[Collected data]
####
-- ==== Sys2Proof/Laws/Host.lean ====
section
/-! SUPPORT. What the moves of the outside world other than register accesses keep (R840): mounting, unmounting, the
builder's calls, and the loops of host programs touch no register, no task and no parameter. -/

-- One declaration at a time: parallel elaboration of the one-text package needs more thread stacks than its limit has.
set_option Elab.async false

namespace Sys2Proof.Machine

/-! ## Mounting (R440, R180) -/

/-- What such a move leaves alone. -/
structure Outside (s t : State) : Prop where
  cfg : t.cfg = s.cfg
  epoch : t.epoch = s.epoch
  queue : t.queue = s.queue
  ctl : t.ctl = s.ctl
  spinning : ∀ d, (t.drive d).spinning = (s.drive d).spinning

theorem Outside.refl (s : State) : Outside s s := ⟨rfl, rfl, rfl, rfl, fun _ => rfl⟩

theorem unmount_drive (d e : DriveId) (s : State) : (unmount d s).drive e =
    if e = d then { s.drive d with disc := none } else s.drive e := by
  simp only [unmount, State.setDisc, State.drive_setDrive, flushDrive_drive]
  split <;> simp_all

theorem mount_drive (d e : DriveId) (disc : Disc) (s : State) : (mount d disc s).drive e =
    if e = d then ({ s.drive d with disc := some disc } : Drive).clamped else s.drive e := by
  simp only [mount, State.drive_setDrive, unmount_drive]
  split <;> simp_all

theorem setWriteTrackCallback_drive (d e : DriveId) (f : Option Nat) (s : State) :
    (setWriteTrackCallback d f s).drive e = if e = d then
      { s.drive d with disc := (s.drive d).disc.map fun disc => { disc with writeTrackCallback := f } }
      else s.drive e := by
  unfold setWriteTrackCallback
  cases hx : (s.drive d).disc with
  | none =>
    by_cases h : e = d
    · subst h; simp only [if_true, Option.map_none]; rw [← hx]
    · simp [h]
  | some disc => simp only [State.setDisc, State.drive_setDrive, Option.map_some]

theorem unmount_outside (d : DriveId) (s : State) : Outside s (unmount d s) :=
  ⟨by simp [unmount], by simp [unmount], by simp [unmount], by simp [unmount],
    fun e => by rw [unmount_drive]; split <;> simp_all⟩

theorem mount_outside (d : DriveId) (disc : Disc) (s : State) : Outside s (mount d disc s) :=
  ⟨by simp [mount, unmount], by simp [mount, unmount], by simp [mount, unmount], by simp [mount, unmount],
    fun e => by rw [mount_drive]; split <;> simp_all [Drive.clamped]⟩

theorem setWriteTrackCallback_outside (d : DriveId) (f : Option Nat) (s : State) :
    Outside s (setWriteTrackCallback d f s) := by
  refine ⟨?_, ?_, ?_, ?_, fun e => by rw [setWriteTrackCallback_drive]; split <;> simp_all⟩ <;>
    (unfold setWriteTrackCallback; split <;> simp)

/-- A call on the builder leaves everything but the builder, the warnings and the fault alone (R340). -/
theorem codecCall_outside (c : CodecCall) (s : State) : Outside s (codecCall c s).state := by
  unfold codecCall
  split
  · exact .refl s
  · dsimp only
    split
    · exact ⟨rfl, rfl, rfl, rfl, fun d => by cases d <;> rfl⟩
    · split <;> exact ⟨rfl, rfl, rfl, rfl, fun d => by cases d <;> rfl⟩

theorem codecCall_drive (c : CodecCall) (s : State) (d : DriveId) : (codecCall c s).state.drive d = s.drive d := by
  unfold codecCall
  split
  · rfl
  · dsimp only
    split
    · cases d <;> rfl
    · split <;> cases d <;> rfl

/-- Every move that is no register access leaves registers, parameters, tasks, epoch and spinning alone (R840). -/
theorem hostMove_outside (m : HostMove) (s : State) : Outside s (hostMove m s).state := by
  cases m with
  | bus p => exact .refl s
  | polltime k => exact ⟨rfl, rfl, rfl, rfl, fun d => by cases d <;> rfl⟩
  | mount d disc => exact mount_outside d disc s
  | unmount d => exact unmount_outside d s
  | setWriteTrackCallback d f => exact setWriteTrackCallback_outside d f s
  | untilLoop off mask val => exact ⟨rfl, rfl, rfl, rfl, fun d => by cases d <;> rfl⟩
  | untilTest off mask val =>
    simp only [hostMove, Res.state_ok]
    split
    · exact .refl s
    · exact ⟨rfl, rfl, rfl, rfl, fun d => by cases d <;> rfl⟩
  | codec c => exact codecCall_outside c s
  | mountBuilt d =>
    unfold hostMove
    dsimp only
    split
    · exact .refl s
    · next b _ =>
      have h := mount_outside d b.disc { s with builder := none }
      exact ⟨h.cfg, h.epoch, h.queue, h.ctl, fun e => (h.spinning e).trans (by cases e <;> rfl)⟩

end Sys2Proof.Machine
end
####
• **What the task asks**: Keep every word intact and transcribe the records in full.

• **Completed task**:
-- ==== Sys2Proof/Laws/Host.lean ====
section
/-! SUPPORT. What the moves of the outside world other than register accesses keep (R840): mounting, unmounting, the
builder's calls, and the loops of host programs touch no register, no task and no parameter. -/

-- One declaration at a time: parallel elaboration of the one-text package needs more thread stacks than its limit has.
set_option Elab.async false

namespace Sys2Proof.Machine

/-! ## Mounting (R440, R180) -/

/-- What such a move leaves alone. -/
structure Outside (s t : State) : Prop where
  cfg : t.cfg = s.cfg
  epoch : t.epoch = s.epoch
  queue : t.queue = s.queue
  ctl : t.ctl = s.ctl
  spinning : ∀ d, (t.drive d).spinning = (s.drive d).spinning

theorem Outside.refl (s : State) : Outside s s := ⟨rfl, rfl, rfl, rfl, fun _ => rfl⟩

theorem unmount_drive (d e : DriveId) (s : State) : (unmount d s).drive e =
    if e = d then { s.drive d with disc := none } else s.drive e := by
  simp only [unmount, State.setDisc, State.drive_setDrive, flushDrive_drive]
  split <;> simp_all

theorem mount_drive (d e : DriveId) (disc : Disc) (s : State) : (mount d disc s).drive e =
    if e = d then ({ s.drive d with disc := some disc } : Drive).clamped else s.drive e := by
  simp only [mount, State.drive_setDrive, unmount_drive]
  split <;> simp_all

theorem setWriteTrackCallback_drive (d e : DriveId) (f : Option Nat) (s : State) :
    (setWriteTrackCallback d f s).drive e = if e = d then
      { s.drive d with disc := (s.drive d).disc.map fun disc => { disc with writeTrackCallback := f } }
      else s.drive e := by
  unfold setWriteTrackCallback
  cases hx : (s.drive d).disc with
  | none =>
    by_cases h : e = d
    · subst h; simp only [if_true, Option.map_none]; rw [← hx]
    · simp [h]
  | some disc => simp only [State.setDisc, State.drive_setDrive, Option.map_some]

theorem unmount_outside (d : DriveId) (s : State) : Outside s (unmount d s) :=
  ⟨by simp [unmount], by simp [unmount], by simp [unmount], by simp [unmount],
    fun e => by rw [unmount_drive]; split <;> simp_all⟩

theorem mount_outside (d : DriveId) (disc : Disc) (s : State) : Outside s (mount d disc s) :=
  ⟨by simp [mount, unmount], by simp [mount, unmount], by simp [mount, unmount], by simp [mount, unmount],
    fun e => by rw [mount_drive]; split <;> simp_all [Drive.clamped]⟩

theorem setWriteTrackCallback_outside (d : DriveId) (f : Option Nat) (s : State) :
    Outside s (setWriteTrackCallback d f s) := by
  refine ⟨?_, ?_, ?_, ?_, fun e => by rw [setWriteTrackCallback_drive]; split <;> simp_all⟩ <;>
    (unfold setWriteTrackCallback; split <;> simp)

/-- A call on the builder leaves everything but the builder, the warnings and the fault alone (R340). -/
theorem codecCall_outside (c : CodecCall) (s : State) : Outside s (codecCall c s).state := by
  unfold codecCall
  split
  · exact .refl s
  · dsimp only
    split
    · exact ⟨rfl, rfl, rfl, rfl, fun d => by cases d <;> rfl⟩
    · split <;> exact ⟨rfl, rfl, rfl, rfl, fun d => by cases d <;> rfl⟩

theorem codecCall_drive (c : CodecCall) (s : State) (d : DriveId) : (codecCall c s).state.drive d = s.drive d := by
  unfold codecCall
  split
  · rfl
  · dsimp only
    split
    · cases d <;> rfl
    · split <;> cases d <;> rfl

/-- Every move that is no register access leaves registers, parameters, tasks, epoch and spinning alone (R840). -/
theorem hostMove_outside (m : HostMove) (s : State) : Outside s (hostMove m s).state := by
  cases m with
  | bus p => exact .refl s
  | polltime k => exact ⟨rfl, rfl, rfl, rfl, fun d => by cases d <;> rfl⟩
  | mount d disc => exact mount_outside d disc s
  | unmount d => exact unmount_outside d s
  | setWriteTrackCallback d f => exact setWriteTrackCallback_outside d f s
  | untilLoop off mask val => exact ⟨rfl, rfl, rfl, rfl, fun d => by cases d <;> rfl⟩
  | untilTest off mask val =>
    simp only [hostMove, Res.state_ok]
    split
    · exact .refl s
    · exact ⟨rfl, rfl, rfl, rfl, fun d => by cases d <;> rfl⟩
  | codec c => exact codecCall_outside c s
  | mountBuilt d =>
    unfold hostMove
    dsimp only
    split
    · exact .refl s
    · next b _ =>
      have h := mount_outside d b.disc { s with builder := none }
      exact ⟨h.cfg, h.epoch, h.queue, h.ctl, fun e => (h.spinning e).trans (by cases e <;> rfl)⟩

end Sys2Proof.Machine
end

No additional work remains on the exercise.